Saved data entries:

↓

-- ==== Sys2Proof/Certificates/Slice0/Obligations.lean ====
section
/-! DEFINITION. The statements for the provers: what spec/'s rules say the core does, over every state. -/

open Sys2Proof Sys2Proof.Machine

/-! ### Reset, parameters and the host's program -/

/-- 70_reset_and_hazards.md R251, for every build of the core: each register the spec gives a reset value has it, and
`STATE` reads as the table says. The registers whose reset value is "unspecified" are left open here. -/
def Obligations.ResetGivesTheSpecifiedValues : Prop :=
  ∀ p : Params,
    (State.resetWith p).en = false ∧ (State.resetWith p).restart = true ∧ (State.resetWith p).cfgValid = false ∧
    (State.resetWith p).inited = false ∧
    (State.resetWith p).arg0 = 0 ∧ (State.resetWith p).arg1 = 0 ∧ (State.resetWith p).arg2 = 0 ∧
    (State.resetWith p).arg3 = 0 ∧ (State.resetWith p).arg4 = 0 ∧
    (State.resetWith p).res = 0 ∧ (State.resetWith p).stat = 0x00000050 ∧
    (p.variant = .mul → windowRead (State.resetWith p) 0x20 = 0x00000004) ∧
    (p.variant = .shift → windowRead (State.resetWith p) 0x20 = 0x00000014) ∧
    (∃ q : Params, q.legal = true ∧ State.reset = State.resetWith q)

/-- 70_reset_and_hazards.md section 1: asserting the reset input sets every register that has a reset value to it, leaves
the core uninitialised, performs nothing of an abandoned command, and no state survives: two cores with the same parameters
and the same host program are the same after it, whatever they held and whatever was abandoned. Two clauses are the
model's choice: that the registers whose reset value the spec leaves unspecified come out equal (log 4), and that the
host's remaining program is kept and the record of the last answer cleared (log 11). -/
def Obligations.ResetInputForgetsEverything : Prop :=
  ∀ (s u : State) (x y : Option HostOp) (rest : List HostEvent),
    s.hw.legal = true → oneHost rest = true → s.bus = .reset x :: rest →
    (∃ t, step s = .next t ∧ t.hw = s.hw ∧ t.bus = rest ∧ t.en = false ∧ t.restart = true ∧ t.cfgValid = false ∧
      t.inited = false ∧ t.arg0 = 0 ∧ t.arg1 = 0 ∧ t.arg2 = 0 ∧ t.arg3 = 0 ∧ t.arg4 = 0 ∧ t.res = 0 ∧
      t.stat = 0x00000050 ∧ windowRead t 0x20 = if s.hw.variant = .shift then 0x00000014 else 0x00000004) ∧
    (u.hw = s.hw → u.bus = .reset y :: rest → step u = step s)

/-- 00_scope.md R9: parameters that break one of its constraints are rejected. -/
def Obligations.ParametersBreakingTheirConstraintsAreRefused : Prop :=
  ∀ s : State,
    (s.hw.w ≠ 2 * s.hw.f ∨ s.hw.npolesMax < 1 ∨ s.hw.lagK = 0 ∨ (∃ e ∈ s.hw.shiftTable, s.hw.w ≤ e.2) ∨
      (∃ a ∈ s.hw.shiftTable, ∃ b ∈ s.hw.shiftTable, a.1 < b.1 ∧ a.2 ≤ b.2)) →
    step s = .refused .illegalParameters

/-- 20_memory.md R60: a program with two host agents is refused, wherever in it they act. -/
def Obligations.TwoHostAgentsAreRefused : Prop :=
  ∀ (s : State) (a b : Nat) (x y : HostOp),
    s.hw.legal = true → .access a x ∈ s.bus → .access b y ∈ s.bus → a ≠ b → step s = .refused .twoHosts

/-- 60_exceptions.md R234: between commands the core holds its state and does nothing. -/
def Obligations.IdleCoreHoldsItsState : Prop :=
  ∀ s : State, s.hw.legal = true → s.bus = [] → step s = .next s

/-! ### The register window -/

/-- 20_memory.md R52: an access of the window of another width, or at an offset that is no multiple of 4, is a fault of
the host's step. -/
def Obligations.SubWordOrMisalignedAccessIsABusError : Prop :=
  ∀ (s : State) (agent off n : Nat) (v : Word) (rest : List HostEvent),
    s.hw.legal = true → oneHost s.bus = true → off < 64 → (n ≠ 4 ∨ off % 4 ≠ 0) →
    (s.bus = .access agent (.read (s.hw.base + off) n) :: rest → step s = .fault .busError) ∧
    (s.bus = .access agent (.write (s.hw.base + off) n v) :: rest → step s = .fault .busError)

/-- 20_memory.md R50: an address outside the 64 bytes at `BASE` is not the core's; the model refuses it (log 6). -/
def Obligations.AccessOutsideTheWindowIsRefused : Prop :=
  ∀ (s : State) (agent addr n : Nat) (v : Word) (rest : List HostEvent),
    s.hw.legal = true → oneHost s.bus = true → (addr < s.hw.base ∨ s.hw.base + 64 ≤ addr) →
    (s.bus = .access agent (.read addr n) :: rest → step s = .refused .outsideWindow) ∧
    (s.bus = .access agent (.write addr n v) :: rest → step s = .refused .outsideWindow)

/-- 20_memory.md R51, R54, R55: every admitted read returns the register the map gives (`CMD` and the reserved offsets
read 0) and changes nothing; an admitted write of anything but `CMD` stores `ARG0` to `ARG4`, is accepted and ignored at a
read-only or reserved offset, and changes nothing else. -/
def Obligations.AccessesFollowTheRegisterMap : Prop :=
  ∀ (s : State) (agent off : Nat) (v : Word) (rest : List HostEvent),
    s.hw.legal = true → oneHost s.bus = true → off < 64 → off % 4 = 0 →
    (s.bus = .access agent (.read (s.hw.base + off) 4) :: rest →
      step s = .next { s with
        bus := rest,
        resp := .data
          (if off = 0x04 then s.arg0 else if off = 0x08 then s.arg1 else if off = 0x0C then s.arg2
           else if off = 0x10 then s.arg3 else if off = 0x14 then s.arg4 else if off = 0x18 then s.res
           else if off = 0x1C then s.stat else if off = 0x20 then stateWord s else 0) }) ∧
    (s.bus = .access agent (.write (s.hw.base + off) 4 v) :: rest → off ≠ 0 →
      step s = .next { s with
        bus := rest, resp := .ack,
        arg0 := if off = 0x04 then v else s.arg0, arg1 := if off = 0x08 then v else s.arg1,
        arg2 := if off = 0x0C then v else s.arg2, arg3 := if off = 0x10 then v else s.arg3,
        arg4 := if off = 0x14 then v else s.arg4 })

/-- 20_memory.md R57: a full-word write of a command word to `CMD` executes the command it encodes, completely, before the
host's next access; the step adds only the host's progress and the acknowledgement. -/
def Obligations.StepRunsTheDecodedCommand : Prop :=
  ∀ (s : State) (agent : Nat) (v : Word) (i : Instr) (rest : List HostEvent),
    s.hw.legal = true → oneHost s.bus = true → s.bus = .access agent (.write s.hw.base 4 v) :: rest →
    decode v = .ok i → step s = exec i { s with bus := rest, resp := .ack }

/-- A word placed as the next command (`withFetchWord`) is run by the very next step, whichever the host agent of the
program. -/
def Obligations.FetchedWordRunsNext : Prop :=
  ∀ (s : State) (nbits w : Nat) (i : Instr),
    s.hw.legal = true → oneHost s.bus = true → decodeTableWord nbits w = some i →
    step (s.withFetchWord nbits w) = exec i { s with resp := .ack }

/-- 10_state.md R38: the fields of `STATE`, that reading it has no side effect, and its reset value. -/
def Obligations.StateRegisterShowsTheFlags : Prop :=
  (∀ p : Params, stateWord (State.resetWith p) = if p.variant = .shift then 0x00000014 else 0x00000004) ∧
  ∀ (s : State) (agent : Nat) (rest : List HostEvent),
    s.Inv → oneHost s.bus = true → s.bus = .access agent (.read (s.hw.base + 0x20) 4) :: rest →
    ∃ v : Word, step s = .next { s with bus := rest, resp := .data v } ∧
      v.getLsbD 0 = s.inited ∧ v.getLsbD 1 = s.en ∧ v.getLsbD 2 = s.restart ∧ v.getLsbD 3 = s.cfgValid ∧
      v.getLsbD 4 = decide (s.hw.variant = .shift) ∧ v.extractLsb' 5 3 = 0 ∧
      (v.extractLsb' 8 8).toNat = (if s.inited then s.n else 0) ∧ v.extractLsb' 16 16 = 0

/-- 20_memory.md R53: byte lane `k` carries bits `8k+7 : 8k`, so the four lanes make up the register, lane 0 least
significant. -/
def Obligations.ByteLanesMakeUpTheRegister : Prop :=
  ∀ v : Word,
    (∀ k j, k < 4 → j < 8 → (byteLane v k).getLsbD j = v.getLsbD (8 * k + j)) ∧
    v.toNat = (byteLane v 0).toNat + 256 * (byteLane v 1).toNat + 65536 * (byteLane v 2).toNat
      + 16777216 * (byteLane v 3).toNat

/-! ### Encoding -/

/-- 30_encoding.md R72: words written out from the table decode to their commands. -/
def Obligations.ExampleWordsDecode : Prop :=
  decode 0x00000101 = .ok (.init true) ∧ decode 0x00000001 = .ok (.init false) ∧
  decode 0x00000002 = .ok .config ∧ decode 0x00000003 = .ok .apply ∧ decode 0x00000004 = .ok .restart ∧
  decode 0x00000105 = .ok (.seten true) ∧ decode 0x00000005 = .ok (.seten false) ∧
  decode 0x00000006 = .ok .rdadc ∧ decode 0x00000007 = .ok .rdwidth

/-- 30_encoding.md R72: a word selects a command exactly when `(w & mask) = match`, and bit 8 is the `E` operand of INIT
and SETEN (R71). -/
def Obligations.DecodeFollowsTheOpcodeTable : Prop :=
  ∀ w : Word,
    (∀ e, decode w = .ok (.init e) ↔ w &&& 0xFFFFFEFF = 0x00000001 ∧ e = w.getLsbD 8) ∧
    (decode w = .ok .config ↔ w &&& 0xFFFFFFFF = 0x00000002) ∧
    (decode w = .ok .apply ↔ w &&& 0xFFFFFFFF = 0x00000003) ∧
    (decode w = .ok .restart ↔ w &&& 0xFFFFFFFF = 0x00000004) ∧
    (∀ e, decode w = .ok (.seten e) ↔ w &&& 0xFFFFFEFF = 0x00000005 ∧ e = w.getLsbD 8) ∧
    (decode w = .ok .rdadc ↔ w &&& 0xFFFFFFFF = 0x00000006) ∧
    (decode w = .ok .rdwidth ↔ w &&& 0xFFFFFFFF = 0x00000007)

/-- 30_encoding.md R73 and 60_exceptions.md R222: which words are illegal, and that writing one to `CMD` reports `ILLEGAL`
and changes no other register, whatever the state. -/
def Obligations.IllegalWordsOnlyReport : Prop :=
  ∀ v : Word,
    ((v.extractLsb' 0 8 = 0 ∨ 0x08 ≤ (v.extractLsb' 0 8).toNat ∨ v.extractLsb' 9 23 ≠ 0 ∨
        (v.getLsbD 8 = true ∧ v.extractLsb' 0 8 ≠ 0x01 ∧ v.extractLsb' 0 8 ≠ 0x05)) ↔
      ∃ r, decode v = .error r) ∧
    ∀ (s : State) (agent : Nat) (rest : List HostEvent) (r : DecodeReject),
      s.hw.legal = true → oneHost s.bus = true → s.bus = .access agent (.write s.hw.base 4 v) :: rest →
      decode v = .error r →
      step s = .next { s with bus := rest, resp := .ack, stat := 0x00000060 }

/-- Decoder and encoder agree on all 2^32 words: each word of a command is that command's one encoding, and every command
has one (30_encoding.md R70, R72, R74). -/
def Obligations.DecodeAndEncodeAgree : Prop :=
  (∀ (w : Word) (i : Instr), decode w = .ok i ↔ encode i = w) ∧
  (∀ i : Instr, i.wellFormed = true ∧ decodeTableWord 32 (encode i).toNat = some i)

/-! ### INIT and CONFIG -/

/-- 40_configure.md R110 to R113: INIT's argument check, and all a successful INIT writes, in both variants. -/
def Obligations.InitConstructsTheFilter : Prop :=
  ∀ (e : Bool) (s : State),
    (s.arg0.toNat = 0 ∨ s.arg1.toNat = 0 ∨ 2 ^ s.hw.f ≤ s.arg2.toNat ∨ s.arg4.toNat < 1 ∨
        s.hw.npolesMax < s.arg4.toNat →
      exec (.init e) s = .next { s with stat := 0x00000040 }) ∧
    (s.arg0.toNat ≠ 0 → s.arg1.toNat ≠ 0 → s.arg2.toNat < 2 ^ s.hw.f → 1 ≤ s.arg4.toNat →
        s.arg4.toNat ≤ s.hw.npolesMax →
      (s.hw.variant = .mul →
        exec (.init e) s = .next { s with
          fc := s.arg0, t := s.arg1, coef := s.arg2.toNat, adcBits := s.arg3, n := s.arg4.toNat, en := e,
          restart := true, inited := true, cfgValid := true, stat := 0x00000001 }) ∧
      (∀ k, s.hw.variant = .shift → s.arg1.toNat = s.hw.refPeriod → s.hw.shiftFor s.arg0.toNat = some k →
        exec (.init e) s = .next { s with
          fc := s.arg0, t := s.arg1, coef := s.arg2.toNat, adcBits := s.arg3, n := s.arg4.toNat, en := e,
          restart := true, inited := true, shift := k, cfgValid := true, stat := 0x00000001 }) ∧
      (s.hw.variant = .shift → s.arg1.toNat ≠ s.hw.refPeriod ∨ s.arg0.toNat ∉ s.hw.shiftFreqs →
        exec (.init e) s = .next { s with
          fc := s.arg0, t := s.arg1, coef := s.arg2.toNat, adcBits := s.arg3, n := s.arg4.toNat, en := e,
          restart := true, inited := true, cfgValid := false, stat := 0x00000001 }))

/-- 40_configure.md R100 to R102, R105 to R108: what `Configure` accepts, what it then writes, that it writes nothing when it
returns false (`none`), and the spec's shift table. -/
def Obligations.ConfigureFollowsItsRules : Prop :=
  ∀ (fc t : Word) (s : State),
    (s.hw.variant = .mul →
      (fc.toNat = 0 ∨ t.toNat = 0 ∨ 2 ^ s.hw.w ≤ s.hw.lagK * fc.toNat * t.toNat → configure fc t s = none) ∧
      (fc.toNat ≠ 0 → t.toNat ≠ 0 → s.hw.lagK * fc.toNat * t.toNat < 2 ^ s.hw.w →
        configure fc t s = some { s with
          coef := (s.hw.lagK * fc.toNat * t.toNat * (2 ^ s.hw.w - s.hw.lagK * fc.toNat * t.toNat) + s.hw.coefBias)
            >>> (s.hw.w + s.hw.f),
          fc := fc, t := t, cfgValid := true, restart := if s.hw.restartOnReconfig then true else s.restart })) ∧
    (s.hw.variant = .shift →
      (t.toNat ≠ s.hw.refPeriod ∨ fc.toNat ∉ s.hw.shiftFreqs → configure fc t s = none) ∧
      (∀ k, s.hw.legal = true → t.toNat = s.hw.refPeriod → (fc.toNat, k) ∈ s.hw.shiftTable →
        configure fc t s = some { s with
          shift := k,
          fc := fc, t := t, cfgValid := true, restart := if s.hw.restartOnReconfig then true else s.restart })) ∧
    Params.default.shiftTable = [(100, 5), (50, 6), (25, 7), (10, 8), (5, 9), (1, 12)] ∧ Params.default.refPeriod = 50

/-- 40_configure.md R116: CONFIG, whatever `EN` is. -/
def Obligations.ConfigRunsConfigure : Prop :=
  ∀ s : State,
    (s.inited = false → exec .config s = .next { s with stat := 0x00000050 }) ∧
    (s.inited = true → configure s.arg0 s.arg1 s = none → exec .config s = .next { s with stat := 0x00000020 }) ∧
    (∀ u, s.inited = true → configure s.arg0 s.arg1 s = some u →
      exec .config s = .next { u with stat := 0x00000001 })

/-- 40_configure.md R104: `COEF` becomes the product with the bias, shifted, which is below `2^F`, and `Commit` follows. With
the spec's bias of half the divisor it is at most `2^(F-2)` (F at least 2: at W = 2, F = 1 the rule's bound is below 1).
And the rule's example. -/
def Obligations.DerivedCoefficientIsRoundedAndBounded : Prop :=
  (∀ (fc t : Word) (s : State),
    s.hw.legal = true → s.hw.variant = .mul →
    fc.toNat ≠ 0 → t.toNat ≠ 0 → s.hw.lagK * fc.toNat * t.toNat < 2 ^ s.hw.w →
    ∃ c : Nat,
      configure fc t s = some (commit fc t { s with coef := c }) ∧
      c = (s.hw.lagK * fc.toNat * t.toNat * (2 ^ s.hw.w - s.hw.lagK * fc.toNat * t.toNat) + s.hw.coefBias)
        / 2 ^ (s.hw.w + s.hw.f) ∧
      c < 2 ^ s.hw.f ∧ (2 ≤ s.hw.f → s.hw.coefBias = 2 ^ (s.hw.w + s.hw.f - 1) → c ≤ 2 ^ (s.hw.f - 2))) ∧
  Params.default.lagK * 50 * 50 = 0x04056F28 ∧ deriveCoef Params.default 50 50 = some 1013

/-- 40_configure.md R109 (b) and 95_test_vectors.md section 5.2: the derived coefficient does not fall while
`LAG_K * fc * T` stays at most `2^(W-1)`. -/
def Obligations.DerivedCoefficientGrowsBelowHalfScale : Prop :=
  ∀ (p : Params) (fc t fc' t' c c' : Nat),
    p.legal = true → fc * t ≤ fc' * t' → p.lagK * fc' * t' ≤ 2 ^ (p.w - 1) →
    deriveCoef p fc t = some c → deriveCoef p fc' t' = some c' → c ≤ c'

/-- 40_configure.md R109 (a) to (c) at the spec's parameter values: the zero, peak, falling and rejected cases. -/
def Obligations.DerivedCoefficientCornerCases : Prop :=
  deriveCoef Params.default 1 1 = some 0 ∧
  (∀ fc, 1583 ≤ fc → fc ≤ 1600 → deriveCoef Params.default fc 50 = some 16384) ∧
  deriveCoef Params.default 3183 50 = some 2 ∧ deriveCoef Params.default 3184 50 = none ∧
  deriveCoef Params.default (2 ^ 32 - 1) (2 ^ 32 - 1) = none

↑

■ **Exercise aim**
Read through the lines above and collect those that contain the string "lagK".

■ **Answer space**
    (s.hw.w ≠ 2 * s.hw.f ∨ s.hw.npolesMax < 1 ∨ s.hw.lagK = 0 ∨ (∃ e ∈ s.hw.shiftTable, s.hw.w ≤ e.2) ∨
      (fc.toNat = 0 ∨ t.toNat = 0 ∨ 2 ^ s.hw.w ≤ s.hw.lagK * fc.toNat * t.toNat → configure fc t s = none) ∧
      (fc.toNat ≠ 0 → t.toNat ≠ 0 → s.hw.lagK * fc.toNat * t.toNat < 2 ^ s.hw.w →
          coef := (s.hw.lagK * fc.toNat * t.toNat * (2 ^ s.hw.w - s.hw.lagK * fc.toNat * t.toNat) + s.hw.coefBias)
    fc.toNat ≠ 0 → t.toNat ≠ 0 → s.hw.lagK * fc.toNat * t.toNat < 2 ^ s.hw.w →
      c = (s.hw.lagK * fc.toNat * t.toNat * (2 ^ s.hw.w - s.hw.lagK * fc.toNat * t.toNat) + s.hw.coefBias)
  Params.default.lagK * 50 * 50 = 0x04056F28 ∧ deriveCoef Params.default 50 50 = some 1013
    p.legal = true → fc * t ≤ fc' * t' → p.lagK * fc' * t' ≤ 2 ^ (p.w - 1) →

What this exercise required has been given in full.